Treat it as a "clean out" screw and be sure to always use a never seizing lubricant on the threads or you will have a plug. Take care to always use a screw driver that perfectly fits the slot or the slot will be destroyed and you will have a plug. Replace it with a very short hardened cap screw be sure to use never seizing lubricant on the threads.

Or, if it is not interfering with the nipple, leave it alone and never remove it. Effective cleaning can be done when the nipple is removed. Oh, and use never seizing lubricant on the threads of the nipple.

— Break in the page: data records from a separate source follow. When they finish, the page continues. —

@[simp] theorem State.reply_pending (s : State) (h : Hdr) (g : Nat) (re : Re) (c : Nat) (d : List Byte) : (s.reply h g re c d).pending = s.pending := rfl
@[simp] theorem State.reply_time (s : State) (h : Hdr) (g : Nat) (re : Re) (c : Nat) (d : List Byte) : (s.reply h g re c d).time = s.time := rfl
@[simp] theorem State.reply_free (s : State) (h : Hdr) (g : Nat) (re : Re) (c : Nat) (d : List Byte) : (s.reply h g re c d).free = s.free := rfl
@[simp] theorem State.reply_osc (s : State) (h : Hdr) (g : Nat) (re : Re) (c : Nat) (d : List Byte) : (s.reply h g re c d).osc = s.osc := rfl
@[simp] theorem State.reply_waferId (s : State) (h : Hdr) (g : Nat) (re : Re) (c : Nat) (d : List Byte) : (s.reply h g re c d).waferId = s.waferId := rfl
@[simp] theorem State.reply_mb (s : State) (h : Hdr) (g : Nat) (re : Re) (c : Nat) (d : List Byte) : (s.reply h g re c d).mb = s.mb := rfl
@[simp] theorem State.reply_cond (s : State) (h : Hdr) (g : Nat) (re : Re) (c : Nat) (d : List Byte) : (s.reply h g re c d).cond = s.cond := rfl
@[simp] theorem State.reply_boot (s : State) (h : Hdr) (g : Nat) (re : Re) (c : Nat) (d : List Byte) : (s.reply h g re c d).boot = s.boot := rfl
@[simp] theorem State.reply_tiles (s : State) (h : Hdr) (g : Nat) (re : Re) (c : Nat) (d : List Byte) : (s.reply h g re c d).tiles = s.tiles := rfl
@[simp] theorem State.reply_fields (s : State) (h : Hdr) (g : Nat) (re : Re) (c : Nat) (d : List Byte) : (s.reply h g re c d).fields = s.fields := rfl
@[simp] theorem State.reply_ports (s : State) (h : Hdr) (g : Nat) (re : Re) (c : Nat) (d : List Byte) : (s.reply h g re c d).ports = s.ports := rfl
@[simp] theorem State.reply_glow (s : State) (h : Hdr) (g : Nat) (re : Re) (c : Nat) (d : List Byte) : (s.reply h g re c d).glow = s.glow := rfl
@[simp] theorem State.reply_hosts (s : State) (h : Hdr) (g : Nat) (re : Re) (c : Nat) (d : List Byte) : (s.reply h g re c d).hosts = s.hosts := rfl
@[simp] theorem State.reply_chassis (s : State) (h : Hdr) (g : Nat) (re : Re) (c : Nat) (d : List Byte) : (s.reply h g re c d).chassis = s.chassis := rfl
@[simp] theorem State.reply_watch (s : State) (h : Hdr) (g : Nat) (re : Re) (c : Nat) (d : List Byte) : (s.reply h g re c d).watch = s.watch := rfl
@[simp] theorem State.reply_hedge (s : State) (h : Hdr) (g : Nat) (re : Re) (c : Nat) (d : List Byte) : (s.reply h g re c d).hedge = s.hedge := rfl
@[simp] theorem State.reply_flash (s : State) (h : Hdr) (g : Nat) (re : Re) (c : Nat) (d : List Byte) : (s.reply h g re c d).flash = s.flash := rfl
@[simp] theorem State.reply_scarabQ (s : State) (h : Hdr) (g : Nat) (re : Re) (c : Nat) (d : List Byte) : (s.reply h g re c d).scarabQ = s.scarabQ := rfl
@[simp] theorem State.reply_scarab (s : State) (h : Hdr) (g : Nat) (re : Re) (c : Nat) (d : List Byte) : (s.reply h g re c d).scarab = s.scarab := rfl

@[simp] theorem State.freeVal_pending (s : State) : s.freeVal.2.pending = s.pending := rfl
@[simp] theorem State.freeVal_time (s : State) : s.freeVal.2.time = s.time := rfl
@[simp] theorem State.freeVal_osc (s : State) : s.freeVal.2.osc = s.osc := rfl
@[simp] theorem State.freeVal_waferId (s : State) : s.freeVal.2.waferId = s.waferId := rfl
@[simp] theorem State.freeVal_mesh (s : State) : s.freeVal.2.mesh = s.mesh := rfl
@[simp] theorem State.freeVal_mb (s : State) : s.freeVal.2.mb = s.mb := rfl
@[simp] theorem State.freeVal_cond (s : State) : s.freeVal.2.cond = s.cond := rfl
@[simp] theorem State.freeVal_boot (s : State) : s.freeVal.2.boot = s.boot := rfl
@[simp] theorem State.freeVal_tiles (s : State) : s.freeVal.2.tiles = s.tiles := rfl
@[simp] theorem State.freeVal_fields (s : State) : s.freeVal.2.fields = s.fields := rfl
@[simp] theorem State.freeVal_ports (s : State) : s.freeVal.2.ports = s.ports := rfl
@[simp] theorem State.freeVal_glow (s : State) : s.freeVal.2.glow = s.glow := rfl
@[simp] theorem State.freeVal_hosts (s : State) : s.freeVal.2.hosts = s.hosts := rfl
@[simp] theorem State.freeVal_chassis (s : State) : s.freeVal.2.chassis = s.chassis := rfl
@[simp] theorem State.freeVal_watch (s : State) : s.freeVal.2.watch = s.watch := rfl
@[simp] theorem State.freeVal_hedge (s : State) : s.freeVal.2.hedge = s.hedge := rfl
@[simp] theorem State.freeVal_flash (s : State) : s.freeVal.2.flash = s.flash := rfl
@[simp] theorem State.freeVal_scarabQ (s : State) : s.freeVal.2.scarabQ = s.scarabQ := rfl
@[simp] theorem State.freeVal_scarab (s : State) : s.freeVal.2.scarab = s.scarab := rfl
@[simp] theorem State.freeVal_free (s : State) : s.freeVal.2.free = s.free + 1 := rfl

@[simp] theorem State.event_pending (s : State) (src c : Nat) (d : List Nat) : (s.event src c d).pending = s.pending := by
  unfold State.event; split <;> rfl
@[simp] theorem State.event_time (s : State) (src c : Nat) (d : List Nat) : (s.event src c d).time = s.time := by
  unfold State.event; split <;> rfl
@[simp] theorem State.event_free (s : State) (src c : Nat) (d : List Nat) : (s.event src c d).free = s.free := by
  unfold State.event; split <;> rfl
@[simp] theorem State.event_osc (s : State) (src c : Nat) (d : List Nat) : (s.event src c d).osc = s.osc := by
  unfold State.event; split <;> rfl
@[simp] theorem State.event_waferId (s : State) (src c : Nat) (d : List Nat) : (s.event src c d).waferId = s.waferId := by
  unfold State.event; split <;> rfl
@[simp] theorem State.event_mesh (s : State) (src c : Nat) (d : List Nat) : (s.event src c d).mesh = s.mesh := by
  unfold State.event; split <;> rfl
@[simp] theorem State.event_mb (s : State) (src c : Nat) (d : List Nat) : (s.event src c d).mb = s.mb := by
  unfold State.event; split <;> rfl
@[simp] theorem State.event_cond (s : State) (src c : Nat) (d : List Nat) : (s.event src c d).cond = s.cond := by
  unfold State.event; split <;> rfl
@[simp] theorem State.event_boot (s : State) (src c : Nat) (d : List Nat) : (s.event src c d).boot = s.boot := by
  unfold State.event; split <;> rfl
@[simp] theorem State.event_tiles (s : State) (src c : Nat) (d : List Nat) : (s.event src c d).tiles = s.tiles := by
  unfold State.event; split <;> rfl
@[simp] theorem State.event_fields (s : State) (src c : Nat) (d : List Nat) : (s.event src c d).fields = s.fields := by
  unfold State.event; split <;> rfl
@[simp] theorem State.event_ports (s : State) (src c : Nat) (d : List Nat) : (s.event src c d).ports = s.ports := by
  unfold State.event; split <;> rfl
@[simp] theorem State.event_glow (s : State) (src c : Nat) (d : List Nat) : (s.event src c d).glow = s.glow := by
  unfold State.event; split <;> rfl
@[simp] theorem State.event_hosts (s : State) (src c : Nat) (d : List Nat) : (s.event src c d).hosts = s.hosts := by
  unfold State.event; split <;> rfl
@[simp] theorem State.event_chassis (s : State) (src c : Nat) (d : List Nat) : (s.event src c d).chassis = s.chassis := by
  unfold State.event; split <;> rfl
@[simp] theorem State.event_watch (s : State) (src c : Nat) (d : List Nat) : (s.event src c d).watch = s.watch := by
  unfold State.event; split <;> rfl
@[simp] theorem State.event_hedge (s : State) (src c : Nat) (d : List Nat) : (s.event src c d).hedge = s.hedge := by
  unfold State.event; split <;> rfl
@[simp] theorem State.event_flash (s : State) (src c : Nat) (d : List Nat) : (s.event src c d).flash = s.flash := by
  unfold State.event; split <;> rfl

I'm in the never remove the "clean out" screw camp. Same advice for the touch hole liner for a flintlock.
The clean out screw or whatever we wish to call it should be seated tight. In most guns the nipple goes past the tapping in the drum. In order for the clean out screw to be properly tightened it needs to be no longer than it's tapped hole lest it is bumping into the nipple. In that case the clean out screw needs to be filed down. I've done as you suggested and replaced mine with a socket head cap screw properly trimmed. Personal choice as to what to do for cleaning.
 
Recently a hog hunter brought me a nice TC .54 caliber TC Hawken that was misfiring.

i replaced the beat up nipple with a new TC nipple. Capped the new nipple and ran a rod with jag and patch into the bore. The cap popped but there was no burn mark on the patch. Removed the nipple and cleaned the flame channel using a bristled pipe cleaner. Re-installed the nipple.. Again i ran the rod with jag and patch into the bore. and popped another cap. This time there was a good burn mark on the patch.

Loaded the rifle with 100 grains of Shooters World BP substitute and a patched round ball and fired. Ball hit the three inch bullseye at 78 yards.

A previous poster mentioned something that will eliminate some misfires. Leaning the rifle lock side down and giving the stock a couple good slaps with the hand after loading the powder allows powder o enter he flame channel.